-------- DATASET

-- ==== Sys2Proof/Machine/StitchOps.lean ====
section
/-! DEFINITION. Machine time: markers, parents, holdover, roles and the stitch registers (R33 to R61). -/

namespace Sys2Proof.Machine

/-- STCH fault sources (R53). -/
def fHoldEnter : Nat := 0
def fHoldLong : Nat := 1
def fSlip : Nat := 2
def fPhaseRange : Nat := 3
def fWindowOverrun : Nat := 4

def myEpoch (s : State) : Nat := rfld s oStchStatus 40 8

/-- Epoch a is newer than b, modulo 256 within a window of 128 (R49). -/
def newer (a b : Nat) : Bool := decide (0 < (a + 256 - b) % 256 ∧ (a + 256 - b) % 256 < 128)

/-- Marker a on port p is preferred over marker b on port q (R37). -/
def betterMarker (a : Marker) (p : Nat) (b : Marker) (q : Nat) : Bool :=
  if newer a.epoch.toNat b.epoch.toNat then true
  else if newer b.epoch.toNat a.epoch.toNat then false
  else if a.master ≠ b.master then decide (a.master.toNat < b.master.toNat)
  else if a.hops ≠ b.hops then decide (a.hops.toNat < b.hops.toNat)
  else decide (p < q)

/-- STCH_STATUS with the fields of the marker followed on port p (R58). HOPS has five bits: a device that follows a
marker of HOPS 31 shows 31 (DESIGN CHOICE, log 93). -/
def statusOf (w : Word) (p : Nat) (m : Marker) (phase : BitVec 16) : Word :=
  setFld (setFld (setFld (setFld (setFld (setFld w 48 16 phase.toNat) 40 8 m.epoch.toNat) 26 14 m.master.toNat)
    21 5 (min 31 (m.hops.toNat + 1))) 16 5 p) 12 4 m.period.toNat

/-- Holdover ends (R48) (DEDUCED, log 78). -/
def leaveHold (s : State) : State :=
  { setRfld s oStchHold 0 32 0 with stitch := { s.stitch with longRaised := false } }

/-- A stitch ends with PHASE_ERR beyond ±20 ns or within; 16 in a row beyond raise PHASE_RANGE (R53). -/
def phaseTick (s : State) : State :=
  let far := 200 < (BitVec.ofNat 16 (rfld s oStchStatus 48 16)).toInt.natAbs
  let run := if far then s.stitch.phaseRun + 1 else 0
  let s := { s with stitch := { s.stitch with phaseRun := run } }
  if run = 16 then raise s bStch fPhaseRange [] else s

/-- The device follows marker m of port p (R37, R39, R40) (DEDUCED, log 78). -/
def follow (s : State) (p : Nat) (m : Marker) (phase : BitVec 16) : State :=
  let step := stchMode s = modeFree
  let s := if stchRole s = roleLocal then setRfld s oStchCtrl 0 2 roleFollower else s
  let s := leaveHold s
  let s := setReg s oStchStatus (setFld (statusOf (reg s oStchStatus) p m phase) 0 2 modeLocked)
  let s := { s with stitch := { s.stitch with lastEpoch := some m.epoch, hasParent := true } }
  if m.count.toNat = now s then s
  else
    let s := setReg s oStchCount m.count
    if step then s else raise (countUp s oStchHold 48 16 1) bStch fSlip []

/-- Port p has delivered a valid marker in the stitch under way or in one of the last n. -/
def heardIn (s : State) (p n : Nat) : Bool := (portOf s p).heard || decide ((portOf s p).since < n)

/-- The parent port: PARENT of STCH_STATUS (R58). -/
def parentPort (s : State) : Nat := rfld s oStchStatus 16 5

/-- The parent port delivered a marker within the last 2 stitches (R41). -/
def parentLive (s : State) : Bool := s.stitch.hasParent && heardIn s (parentPort s) 2

/-- The marker followed: the parent's last, or what STCH_STATUS shows of it (R58). -/
def followed (s : State) : Marker :=
  let w := reg s oStchStatus
  (portOf s (parentPort s)).marker.getD
    { count := reg s oStchCount, epoch := BitVec.ofNat 8 (fld w 40 8), master := BitVec.ofNat 14 (fld w 26 14)
      hops := BitVec.ofNat 5 (fld w 21 5 - 1), period := BitVec.ofNat 4 (fld w 12 4) }

/-- Marker m of port p is the one to follow: any in MODE FREE; one from another port while the parent is live by the
order of R37; and otherwise one whose EPOCH is not older than the one followed (R37, R39, R49). -/
def toFollow (s : State) (p : Nat) (m : Marker) : Bool :=
  if stchMode s = modeFree then true
  else if parentLive s ∧ p ≠ parentPort s then betterMarker m p (followed s) (parentPort s)
  else ! newer (myEpoch s) m.epoch.toNat

/-- A marker that is to be followed is followed; a master follows one of a newer EPOCH alone (R37, R49). One whose
MASTER is the device itself is never followed (DEDUCED, log 78). -/
def heed (s : State) (p : Nat) (m : Marker) (phase : BitVec 16) : State :=
  if m.master = ownChip s then s
  else if stchRole s = roleMaster then
    if newer m.epoch.toNat (myEpoch s) then follow (setRfld s oStchCtrl 0 2 roleFollower) p m phase else s
  else if toFollow s p m then follow s p m phase
  else s

/-- A marker of the EPOCH now followed has been delivered (R47). -/
def noteEpoch (s : State) (m : Marker) : State :=
  if m.epoch.toNat = myEpoch s then { s with stitch := { s.stitch with epHeard := true } } else s

/-- A valid marker arrives on a trained port (R37 to R40, R46, R49). -/
def markerIn (s : State) (p : Nat) (m : Marker) (phase : BitVec 16) : State :=
  if ! trainedPort s p then s
  else noteEpoch (heed (setPort s p { portOf s p with marker := some m, heard := true }) p m phase) m

/-- STITCH_MARKER (R37). -/
def execStitchMarker (p : Port) (mk : Marker) (phaseErr : BitVec 16) (s : State) : Res :=
  .next (whenOn s fun s => markerIn s p.val mk phaseErr)

/-- The ports other than `but` whose last marker is fresh and of the followed epoch or a newer one. -/
def liveMarkers (s : State) (but : Nat) : List (Nat × Marker) :=
  (List.range 24).filterMap fun p =>
    match (portOf s p).marker with
    | some m =>
      if p ≠ but ∧ heardIn s p 2 = true ∧ m.master ≠ ownChip s ∧ ! newer (myEpoch s) m.epoch.toNat then some (p, m) else none
    | none => none

/-- The preferred of some markers (R37). -/
def bestMarker : List (Nat × Marker) → Option (Nat × Marker)
  | [] => none
  | x :: r =>
    match bestMarker r with
    | none => some x
    | some y => if betterMarker x.2 x.1 y.2 y.1 then some x else some y

/-- After 2 stitches without a marker from the parent, another port is chosen (R41). -/
def parentLoss (s : State) : State :=
  if stchRole s = roleMaster ∨ stchMode s = modeFree ∨ ! s.stitch.hasParent ∨ parentLive s then s
  else
    match bestMarker (liveMarkers s (parentPort s)) with
    | none => { s with stitch := { s.stitch with hasParent := false } }
    | some (p, m) =>
      let s := setReg s oStchStatus (statusOf (reg s oStchStatus) p m (BitVec.ofNat 16 (rfld s oStchStatus 48 16)))
      { s with stitch := { s.stitch with lastEpoch := some m.epoch } }

/-- PARENT_LOSS (R41). -/
def execParentLoss (s : State) : Res := .next (whenOn s parentLoss)

/-- Some port delivered a marker of the followed epoch within the last 4 stitches (R47). -/
def epochHeard (s : State) : Bool := s.stitch.epHeard || decide (s.stitch.epSince < 4)

/-- Holdover begins (R47). -/
def holdoverEntry (s : State) : State :=
  if stchRole s = roleMaster ∨ stchMode s ≠ modeLocked ∨ epochHeard s then s
  else
    let s := setRfld s oStchStatus 0 2 modeHoldover
    let s := countUp (setRfld s oStchHold 0 32 0) oStchHold 32 16 1
    raise { s with stitch := { s.stitch with hasParent := false } } bStch fHoldEnter []

/-- HOLDOVER_ENTRY (R47). -/
def execHoldoverEntry (s : State) : Res := .next (whenOn s holdoverEntry)

/-- The device is a master with a new epoch (R46, R48). It has no parent: PARENT, HOPS and PHASE_ERR read 0 (DESIGN
CHOICE, log 93), and no port has delivered a marker of the new EPOCH. -/
def becomeMaster (s : State) (epoch : Nat) : State :=
  let mode := if stchMode s = modeFree then modeFree else modeLocked
  let s := leaveHold (setRfld s oStchCtrl 0 2 roleMaster)
  let w := setFld (setFld (setFld (reg s oStchStatus) 48 16 0) 40 8 epoch) 26 14 (ownChip s).toNat
  let s := setReg s oStchStatus (setFld (setFld (setFld w 21 5 0) 16 5 0) 0 2 mode)
  { s with stitch := { s.stitch with hasParent := false, epHeard := false, epSince := 4 } }

/-- The standby takes over after TAKEOVER stitches of holdover (R48). -/
def standbyTakeover (s : State) : State :=
  if stchRole s = roleStandby ∧ stchMode s = modeHoldover ∧ rfld s oStchTiming 0 16 ≤ rfld s oStchHold 0 32 then
    becomeMaster s ((myEpoch s + 1) % 256)
  else s

/-- STANDBY_TAKEOVER (R48). -/
def execStandbyTakeover (s : State) : Res := .next (whenOn s standbyTakeover)

/-- Holdover longer than HOLD_LIMIT raises HOLD_LONG, once in a holdover (R50). -/
def holdLong (s : State) : State :=
  if stchMode s = modeHoldover ∧ rfld s oStchTiming 16 32 < rfld s oStchHold 0 32 ∧ ! s.stitch.longRaised then
    raise { s with stitch := { s.stitch with longRaised := true } } bStch fHoldLong []
  else s

/-- HOLD_LONG (R50). -/
def execHoldLong (s : State) : Res := .next (whenOn s holdLong)

/-- A master yields (R52); ignored on any other device. -/
def yieldMaster (s : State) : State :=
  if stchRole s = roleMaster then
    let s := setRfld (setRfld s oStchCtrl 0 2 roleStandby) oStchStatus 0 2 modeFree
    { s with stitch := { s.stitch with hasParent := false } }
  else s

/-- YIELD (R52). -/
def execYield (req : Requester) (s : State) : Res := .next (regWrite s req oStchCtrl stdWriter yieldMaster)

/-- ROLE is set (R46): a new MASTER takes EPOCH one greater than the one it last followed, or 1. Any other value,
LOCAL among them, changes ROLE alone: MODE, the parent and a holdover stay (DEDUCED, log 96). -/
def setRole (s : State) (role : Nat) : State :=
  if role = stchRole s then s
  else if role = roleMaster then
    becomeMaster s (match s.stitch.lastEpoch with | none => 1 | some e => (e.toNat + 1) % 256)
  else setRfld s oStchCtrl 0 2 role

/-- STCH_ROLE_WRITE (R46). -/
def execStchRoleWrite (req : Requester) (role : BitVec 2) (s : State) : Res :=
  .next (regWrite s req oStchCtrl stdWriter fun s => setRole s role.toNat)

/-- A write of STCH_PERIOD (R34). One of 0 is ignored in every state, SEWN among them, and sets no PERIOD_REJ
(DEDUCED, log 96). -/
def periodWrite (s : State) (code : Nat) : State :=
  if code = 0 then s
  else if ! [1, 2, 4, 8].contains code ∨ devState s = stSewn then setRbit s oStchStatus 2 true
  else setRfld s oStchPeriod 0 4 code

/-- STCH_PERIOD_WRITE (R34). -/
def execStchPeriodWrite (req : Requester) (code : BitVec 4) (s : State) : Res :=
  .next (regWrite s req oStchPeriod stdWriter fun s => periodWrite s code.toNat)

/-- The marker the device emits at this boundary: a master's own, or the parent's with HOPS one greater, not
beyond 31; none where ROLE reads LOCAL (R37, R46). -/
def markerOut (s : State) : Option Marker :=
  let w := reg s oStchStatus
  if stchRole s = roleMaster then
    some { count := reg s oStchCount, epoch := BitVec.ofNat 8 (fld w 40 8), master := ownChip s, hops := 0
           period := BitVec.ofNat 4 (rfld s oStchPeriod 0 4) }
  else if stchRole s ≠ roleLocal ∧ stchMode s = modeLocked ∧ s.stitch.hasParent ∧ (followed s).hops.toNat < 31 then
    some { count := reg s oStchCount, epoch := BitVec.ofNat 8 (fld w 40 8), master := BitVec.ofNat 14 (fld w 26 14)
           hops := (followed s).hops + 1, period := BitVec.ofNat 4 (fld w 12 4) }
  else none

/-- Markers go out on every trained port (R46). -/
def emitMarkers (s : State) : State :=
  match markerOut s with
  | none => s
  | some m => forNat 24 s fun s p => if trainedPort s p then emit s (.marker p m) else s

/-- A stitch ends for the time base, and for the markers of every port and of the current EPOCH: one without a marker is
counted. -/
def markerTick (s : State) : State :=
  let x := s.stitch
  let s := { s with stitch := { x with
    epHeard := false, epSince := if x.epHeard then 0 else x.epSince + 1, ticks := x.ticks + 50 * periodCode s } }
  forNat 24 s fun s p =>
    let x := portOf s p
    if x.marker = none then s
    else setPort s p { x with heard := false, since := if x.heard then 0 else x.since + 1 }

/-- Step 1 of R42: STITCH_COUNT increments, the stitches without markers and in holdover are counted, and the
markers of the new stitch go out. -/
def stitchStep (s : State) : State :=
  let s := markerTick (setReg s oStchCount (reg s oStchCount + 1))
  let s := phaseTick (if stchMode s = modeHoldover then countUp s oStchHold 0 32 1 else s)
  emitMarkers (holdLong (standbyTakeover (holdoverEntry (parentLoss s))))

end Sys2Proof.Machine
end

----------------

When you reach the line containing "LOCAL among them, changes" in the data above, start copying exactly, and stop after the line containing "else if role = roleMaster then".

**REPLY**
LOCAL among them, changes ROLE alone: MODE, the parent and a holdover stay (DEDUCED, log 96). -/
def setRole (s : State) (role : Nat) : State :=
  if role = stchRole s then s
  else if role = roleMaster then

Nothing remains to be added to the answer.